**What is being asked:** Run through the records and show each line that includes the string "changes".

**Information:**
══════════

-- ==== Sys2Proof/Laws/Entry.lean ====
section
/-! SUPPORT. What entering a state does to the rest of the part, for the heater, the fridge and the lights. -/

set_option linter.unnecessarySeqFocus false

namespace Sys2Proof.Machine

variable (s : State)

/-! ### Heater -/

/-- A stroke start changes the HC alone. -/
theorem strokeAt_cases : ∃ h, strokeAt s = { s with hc := h } := by
  unfold strokeAt
  split <;> exact ⟨_, rfl⟩

@[simp] theorem strokeAt_cfg : (strokeAt s).cfg = s.cfg := by
  obtain ⟨h, e⟩ := strokeAt_cases s; rw [e]

@[simp] theorem strokeAt_mu : (strokeAt s).mu = s.mu := by
  obtain ⟨h, e⟩ := strokeAt_cases s; rw [e]

@[simp] theorem strokeAt_cc : (strokeAt s).cc = s.cc := by
  obtain ⟨h, e⟩ := strokeAt_cases s; rw [e]

@[simp] theorem strokeAt_ga : (strokeAt s).ga = s.ga := by
  obtain ⟨h, e⟩ := strokeAt_cases s; rw [e]

@[simp] theorem strokeAt_asked : (strokeAt s).asked = s.asked := by
  obtain ⟨h, e⟩ := strokeAt_cases s; rw [e]

@[simp] theorem strokeAt_fc : (strokeAt s).fc = s.fc := by
  obtain ⟨h, e⟩ := strokeAt_cases s; rw [e]

@[simp] theorem strokeAt_lc : (strokeAt s).lc = s.lc := by
  obtain ⟨h, e⟩ := strokeAt_cases s; rw [e]

@[simp] theorem strokeAt_pn : (strokeAt s).pn = s.pn := by
  obtain ⟨h, e⟩ := strokeAt_cases s; rw [e]

@[simp] theorem strokeAt_rm : (strokeAt s).rm = s.rm := by
  obtain ⟨h, e⟩ := strokeAt_cases s; rw [e]

@[simp] theorem strokeAt_su : (strokeAt s).su = s.su := by
  obtain ⟨h, e⟩ := strokeAt_cases s; rw [e]

@[simp] theorem strokeAt_rev : (strokeAt s).rev = s.rev := by
  obtain ⟨h, e⟩ := strokeAt_cases s; rw [e]

@[simp] theorem strokeAt_lk : (strokeAt s).lk = s.lk := by
  obtain ⟨h, e⟩ := strokeAt_cases s; rw [e]

@[simp] theorem strokeAt_mc : (strokeAt s).mc = s.mc := by
  obtain ⟨h, e⟩ := strokeAt_cases s; rw [e]

@[simp] theorem strokeAt_answer : (strokeAt s).answer = s.answer := by
  obtain ⟨h, e⟩ := strokeAt_cases s; rw [e]

@[simp] theorem strokeAt_handed : (strokeAt s).handed = s.handed := by
  obtain ⟨h, e⟩ := strokeAt_cases s; rw [e]

@[simp] theorem strokeAt_choices : (strokeAt s).choices = s.choices := by
  obtain ⟨h, e⟩ := strokeAt_cases s; rw [e]

@[simp] theorem strokeAt_pending : (strokeAt s).pending = s.pending := by
  obtain ⟨h, e⟩ := strokeAt_cases s; rw [e]

@[simp] theorem strokeAt_hc_state : (strokeAt s).hc.state = s.hc.state := by
  unfold strokeAt; split <;> rfl

@[simp] theorem strokeAt_hc_glow : (strokeAt s).hc.glow = s.hc.glow := by
  unfold strokeAt; split <;> rfl

@[simp] theorem strokeAt_hc_purge : (strokeAt s).hc.purge = s.hc.purge := by
  unfold strokeAt; split <;> rfl

@[simp] theorem strokeAt_hc_phase : (strokeAt s).hc.phase = s.hc.phase := by
  unfold strokeAt; split <;> rfl

@[simp] theorem strokeAt_hc_desired : (strokeAt s).hc.desired = s.hc.desired := by
  unfold strokeAt; split <;> rfl

/-- The next stroke lies one period ahead of the stroke start (R82). -/
@[simp] theorem strokeAt_hc_stroke :
    (strokeAt s).hc.stroke = some (strokePeriod (pumpRate s.cfg.heaterTune s.hc)) := by
  unfold strokeAt; split <;> rfl

/-- The request of a state depends on the state and the desired stage alone. -/
theorem heaterRequest_congr (d : Demands) {h k : HeaterUnit} (hs : h.state = k.state) (hd : h.desired = k.desired) :
    heaterRequest d h = heaterRequest d k := by
  unfold heaterRequest
  rw [hs, hd]

/-- The end of a frost run changes the HC and hands the override's clearing. -/
theorem endFrost_cases :
    (s.hc.frostRun = false ∧ endFrost s = s)
      ∨ (s.hc.frostRun = true ∧ endFrost s = hand (.classOverride false) (withHc (fun h => { h with frostRun := false }) s)) := by
  unfold endFrost
  cases h : s.hc.frostRun <;> simp

@[simp] theorem endFrost_cfg : (endFrost s).cfg = s.cfg := by
  obtain ⟨-, e⟩ | ⟨-, e⟩ := endFrost_cases s <;> rw [e] <;> rfl

@[simp] theorem endFrost_mu : (endFrost s).mu = s.mu := by
  obtain ⟨-, e⟩ | ⟨-, e⟩ := endFrost_cases s <;> rw [e] <;> rfl

@[simp] theorem endFrost_cc : (endFrost s).cc = s.cc := by
  obtain ⟨-, e⟩ | ⟨-, e⟩ := endFrost_cases s <;> rw [e] <;> rfl

@[simp] theorem endFrost_ga : (endFrost s).ga = s.ga := by
  obtain ⟨-, e⟩ | ⟨-, e⟩ := endFrost_cases s <;> rw [e] <;> rfl

@[simp] theorem endFrost_asked : (endFrost s).asked = s.asked := by
  obtain ⟨-, e⟩ | ⟨-, e⟩ := endFrost_cases s <;> rw [e] <;> rfl

@[simp] theorem endFrost_fc : (endFrost s).fc = s.fc := by
  obtain ⟨-, e⟩ | ⟨-, e⟩ := endFrost_cases s <;> rw [e] <;> rfl

@[simp] theorem endFrost_lc : (endFrost s).lc = s.lc := by
  obtain ⟨-, e⟩ | ⟨-, e⟩ := endFrost_cases s <;> rw [e] <;> rfl

@[simp] theorem endFrost_pn : (endFrost s).pn = s.pn := by
  obtain ⟨-, e⟩ | ⟨-, e⟩ := endFrost_cases s <;> rw [e] <;> rfl

@[simp] theorem endFrost_rm : (endFrost s).rm = s.rm := by
  obtain ⟨-, e⟩ | ⟨-, e⟩ := endFrost_cases s <;> rw [e] <;> rfl

@[simp] theorem endFrost_su : (endFrost s).su = s.su := by
  obtain ⟨-, e⟩ | ⟨-, e⟩ := endFrost_cases s <;> rw [e] <;> rfl

@[simp] theorem endFrost_rev : (endFrost s).rev = s.rev := by
  obtain ⟨-, e⟩ | ⟨-, e⟩ := endFrost_cases s <;> rw [e] <;> rfl

@[simp] theorem endFrost_lk : (endFrost s).lk = s.lk := by
  obtain ⟨-, e⟩ | ⟨-, e⟩ := endFrost_cases s <;> rw [e] <;> rfl

@[simp] theorem endFrost_mc : (endFrost s).mc = s.mc := by
  obtain ⟨-, e⟩ | ⟨-, e⟩ := endFrost_cases s <;> rw [e] <;> rfl

@[simp] theorem endFrost_answer : (endFrost s).answer = s.answer := by
  obtain ⟨-, e⟩ | ⟨-, e⟩ := endFrost_cases s <;> rw [e] <;> rfl

@[simp] theorem endFrost_choices : (endFrost s).choices = s.choices := by
  obtain ⟨-, e⟩ | ⟨-, e⟩ := endFrost_cases s <;> rw [e] <;> rfl

@[simp] theorem endFrost_pending : (endFrost s).pending = s.pending := by
  obtain ⟨-, e⟩ | ⟨-, e⟩ := endFrost_cases s <;> rw [e] <;> rfl

@[simp] theorem endFrost_hc : (endFrost s).hc = { s.hc with frostRun := false } := by
  obtain ⟨h, e⟩ | ⟨-, e⟩ := endFrost_cases s <;> rw [e]
  · rw [← h]
  · rfl

@[simp] theorem frostAtEntry_cfg : (frostAtEntry s).cfg = s.cfg := by
  unfold frostAtEntry; split
  · simp only []; split <;> simp
  · rfl

@[simp] theorem frostAtEntry_mu : (frostAtEntry s).mu = s.mu := by
  unfold frostAtEntry; split
  · simp only []; split <;> simp
  · rfl

@[simp] theorem frostAtEntry_cc : (frostAtEntry s).cc = s.cc := by
  unfold frostAtEntry; split
  · simp only []; split <;> simp
  · rfl

@[simp] theorem frostAtEntry_ga : (frostAtEntry s).ga = s.ga := by
  unfold frostAtEntry; split
  · simp only []; split <;> simp
  · rfl

@[simp] theorem frostAtEntry_asked : (frostAtEntry s).asked = s.asked := by
  unfold frostAtEntry; split
  · simp only []; split <;> simp
  · rfl

@[simp] theorem frostAtEntry_fc : (frostAtEntry s).fc = s.fc := by
  unfold frostAtEntry; split
  · simp only []; split <;> simp
  · rfl

@[simp] theorem frostAtEntry_lc : (frostAtEntry s).lc = s.lc := by
  unfold frostAtEntry; split
  · simp only []; split <;> simp
  · rfl

@[simp] theorem frostAtEntry_pn : (frostAtEntry s).pn = s.pn := by
  unfold frostAtEntry; split
  · simp only []; split <;> simp
  · rfl

@[simp] theorem frostAtEntry_rm : (frostAtEntry s).rm = s.rm := by
  unfold frostAtEntry; split
  · simp only []; split <;> simp
  · rfl

@[simp] theorem frostAtEntry_su : (frostAtEntry s).su = s.su := by
  unfold frostAtEntry; split
  · simp only []; split <;> simp
  · rfl

@[simp] theorem frostAtEntry_rev : (frostAtEntry s).rev = s.rev := by
  unfold frostAtEntry; split
  · simp only []; split <;> simp
  · rfl

@[simp] theorem frostAtEntry_lk : (frostAtEntry s).lk = s.lk := by
  unfold frostAtEntry; split
  · simp only []; split <;> simp
  · rfl

@[simp] theorem frostAtEntry_mc : (frostAtEntry s).mc = s.mc := by
  unfold frostAtEntry; split
  · simp only []; split <;> simp
  · rfl

@[simp] theorem frostAtEntry_answer : (frostAtEntry s).answer = s.answer := by
  unfold frostAtEntry; split
  · simp only []; split <;> simp
  · rfl

@[simp] theorem frostAtEntry_choices : (frostAtEntry s).choices = s.choices := by
  unfold frostAtEntry; split
  · simp only []; split <;> simp
  · rfl

@[simp] theorem frostAtEntry_pending : (frostAtEntry s).pending = s.pending := by
  unfold frostAtEntry; split
  · simp only []; split <;> simp
  · rfl

/-- A frost run's end touches the frost run flag and the back-off alone. -/
theorem frostAtEntry_hc : ∃ b o, (frostAtEntry s).hc = { s.hc with frostRun := b, frostBackoff := o } := by
  unfold frostAtEntry
  split
  · simp only []
    split
    · exact ⟨false, some (s.su.elapsed + 900), by simp⟩
    · exact ⟨_, _, endFrost_hc s⟩
  · exact ⟨_, _, rfl⟩

@[simp] theorem entrySigns_cfg : (entrySigns s).cfg = s.cfg := by
  unfold entrySigns; split <;> simp

/-- The signs of an entry may mark the scan in progress, where they wake the part, and change nothing else of the MU. -/
theorem entrySigns_mu : ∃ b, (entrySigns s).mu = { s.mu with rescan := b } := by
  unfold entrySigns
  split
  · exact ⟨s.mu.rescan, rfl⟩
  · exact ⟨s.mu.rescan, rfl⟩
  · exact wakeFromDoze_mu s
  · exact ⟨s.mu.rescan, rfl⟩

@[simp] theorem entrySigns_cc : (entrySigns s).cc = s.cc := by
  unfold entrySigns; split <;> simp

@[simp] theorem entrySigns_ga : (entrySigns s).ga = s.ga := by
  unfold entrySigns; split <;> simp

@[simp] theorem entrySigns_asked : (entrySigns s).asked = s.asked := by
  unfold entrySigns; split <;> simp

@[simp] theorem entrySigns_hc : (entrySigns s).hc = s.hc := by
  unfold entrySigns; split <;> simp

@[simp] theorem entrySigns_fc : (entrySigns s).fc = s.fc := by
  unfold entrySigns; split <;> simp

@[simp] theorem entrySigns_lc : (entrySigns s).lc = s.lc := by
  unfold entrySigns; split <;> simp

@[simp] theorem entrySigns_pn : (entrySigns s).pn = s.pn := by
  unfold entrySigns; split <;> simp

@[simp] theorem entrySigns_rm : (entrySigns s).rm = s.rm := by
  unfold entrySigns; split <;> simp

@[simp] theorem entrySigns_su : (entrySigns s).su = s.su := by
  unfold entrySigns; split <;> simp

@[simp] theorem entrySigns_lk : (entrySigns s).lk = s.lk := by
  unfold entrySigns; split <;> simp

@[simp] theorem entrySigns_answer : (entrySigns s).answer = s.answer := by
  unfold entrySigns; split <;> simp

@[simp] theorem entrySigns_choices : (entrySigns s).choices = s.choices := by
  unfold entrySigns; split <;> simp

@[simp] theorem entrySigns_pending : (entrySigns s).pending = s.pending := by
  unfold entrySigns; split <;> simp

@[simp] theorem heaterNotice_cfg : (heaterNotice s).cfg = s.cfg := by
  rfl

@[simp] theorem heaterNotice_mu : (heaterNotice s).mu = s.mu := by
  rfl

@[simp] theorem heaterNotice_cc : (heaterNotice s).cc = s.cc := by
  rfl

@[simp] theorem heaterNotice_ga : (heaterNotice s).ga = s.ga := by
  rfl

@[simp] theorem heaterNotice_asked : (heaterNotice s).asked = s.asked := by
  rfl

@[simp] theorem heaterNotice_hc : (heaterNotice s).hc = s.hc := by
  rfl

@[simp] theorem heaterNotice_fc : (heaterNotice s).fc = s.fc := by
  rfl

@[simp] theorem heaterNotice_lc : (heaterNotice s).lc = s.lc := by
  rfl

@[simp] theorem heaterNotice_pn : (heaterNotice s).pn = s.pn := by
  rfl

@[simp] theorem heaterNotice_rm : (heaterNotice s).rm = s.rm := by
  rfl

@[simp] theorem heaterNotice_su : (heaterNotice s).su = s.su := by
  rfl

@[simp] theorem heaterNotice_rev : (heaterNotice s).rev = s.rev := by
  rfl

@[simp] theorem heaterNotice_lk : (heaterNotice s).lk = s.lk := by
  rfl

@[simp] theorem heaterNotice_mc : (heaterNotice s).mc = s.mc := by
  rfl

@[simp] theorem heaterNotice_answer : (heaterNotice s).answer = s.answer := by
  rfl

@[simp] theorem heaterNotice_choices : (heaterNotice s).choices = s.choices := by
  rfl

@[simp] theorem heaterNotice_pending : (heaterNotice s).pending = s.pending := by
  rfl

══════════

**Answer for this exercise:**
/-- A stroke start changes the HC alone. -/
/-- The end of a frost run changes the HC and hands the override's clearing. -/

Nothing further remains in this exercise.